The answer is the set of lines that include "filter", copied from the data below.

Extracted records
▽
-- ==== Sys2Proof/Machine/Router.lean ====
section
/-! DEFINITION. Expert scoring and selection (02): lead routers, shares, the fit of a layer, score arithmetic, ranking and
normalisation. -/

namespace Sys2Proof.Machine

/-! ### Live routers (02 R37 to R39) -/

def liveBays (s : State) : List Nat := (List.range 16).filter (fun b => !(routerOf s b).fenced)

/-- The lead router of a token from its origin stone; none where no router is live (02 R37). -/
def leadRouter (s : State) (stone : Nat) : Option Nat :=
  let b := bayOf stone
  let near := (List.range 8).map (fun i => b / 8 * 8 + (b % 8 + i) % 8)
  let c := if b < 8 then b + 8 else b - 8
  let far := (List.range 8).map (fun i => c / 8 * 8 + (c % 8 + i) % 8)
  (near ++ far).find? (fun x => !(routerOf s x).fenced)

/-! ### Settings of an expert layer (02 R67, 03 R119, 04 R146) -/

def layerSet (s : State) (c n sub : Nat) : Nat := getC s c (0x6100 + n) sub

def scoringSet (s : State) (c n : Nat) : List Nat := (liveBays s).filter (fun b => bit b (layerSet s c n 0x0C))

/-- Bytes of a gate image's values of one router (02 R43), and of its product-key gate. -/
def shareBytes (s : State) (c n : Nat) : Nat :=
  let l := (liveBays s).length
  let d := layerSet s c n 0x03
  match layerSet s c n 0x01 with
  | 1 => cdiv (layerSet s c n 0x02) l * d
  | 2 => cdiv (layerSet s c n 0x07) l * (d + layerSet s c n 0x08 * layerSet s c n 0x0A)
  | _ => layerSet s c n 0x0B * d

/-- The limits of 02 R45 and of 04 R146. -/
def layerLimitsOk (s : State) (c n : Nat) : Bool :=
  let e := layerSet s c n 0x02
  let d := layerSet s c n 0x03
  let k := layerSet s c n 0x04
  let a := layerSet s c n 0x1A
  let g := layerSet s c n 0x07
  let ng := layerSet s c n 0x08
  let m := layerSet s c n 0x09
  let p := layerSet s c n 0x0A
  let q := layerSet s c n 0x0B
  decide (d % 64 = 0 ∧ 64 ≤ d ∧ d ≤ 16384 ∧ 1 ≤ k ∧ k + a ≤ 16) && !(layerSet s c n 0x18 == 2 && layerSet s c n 0x1A == 0) &&
    (match layerSet s c n 0x01 with
     | 1 => decide (1 ≤ e ∧ e ≤ 8192 ∧ k ≤ e)
     | 2 => decide (e = g * ng ∧ 1 ≤ g ∧ g ≤ 256 ∧ 1 ≤ ng ∧ ng ≤ 256 ∧ 1 ≤ m ∧ m ≤ min 16 g ∧ p % 64 = 0 ∧ 64 ≤ p ∧ p ≤ 1024 ∧
         k + a ≤ m * ng)
     | _ => decide (e = q * q ∧ (q = 16 ∨ q = 32 ∨ q = 64 ∨ q = 128 ∨ q = 256) ∧ k + a ≤ q))

/-- A layer fits at the present L, and its P is not 0 (02 R43, R45). -/
def layerFits (s : State) (c n : Nat) : Bool :=
  decide (shareBytes s c n ≤ 2 ^ 22) && !(liveBays s).isEmpty && !(layerSet s c n 0x01 == 3 && (scoringSet s c n).isEmpty)

/-- Run instructions of a layer whose policy is SHADOW or NEXT carry VARYING (05 R176). -/
def varyingOk (s : State) (c n : Nat) : Bool :=
  decide (layerSet s c n 0x18 = 0) ||
    (match (ctxOf s c).image with
     | some i => i.layers.all (fun l => l.layer != n || l.runVarying)
     | none => true)

/-- LAYER_STATUS (02 R67, R49, 04 R146, 05 R176). -/
def layerStatus (s : State) (c n : Nat) : Nat :=
  if layerSet s c n 0x01 = 0 then 0
  else if !layerLimitsOk s c n || !varyingOk s c n then 3
  else if !layerFits s c n then 2
  else 1

/-! ### Score arithmetic (02 R50 to R56) -/

/-- A signed byte. -/
def sbyte (b : Byte) : Int := signed 8 b.toNat

/-- The value of one 32-value block of a key and a token. -/
def blockScore (x g : List Byte) (sx sg : Nat) : FR :=
  if sx = 255 ∨ sg = 255 then (0, 0)
  else
    let q := ((x.zip g).map (fun p => sbyte p.1 * sbyte p.2)).sum
    roundF (q, (sx : Int) + sg - 254)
△
RESPONSE TO THIS TASK
def liveBays (s : State) : List Nat := (List.range 16).filter (fun b => !(routerOf s b).fenced)
def scoringSet (s : State) (c n : Nat) : List Nat := (liveBays s).filter (fun b => bit b (layerSet s c n 0x0C))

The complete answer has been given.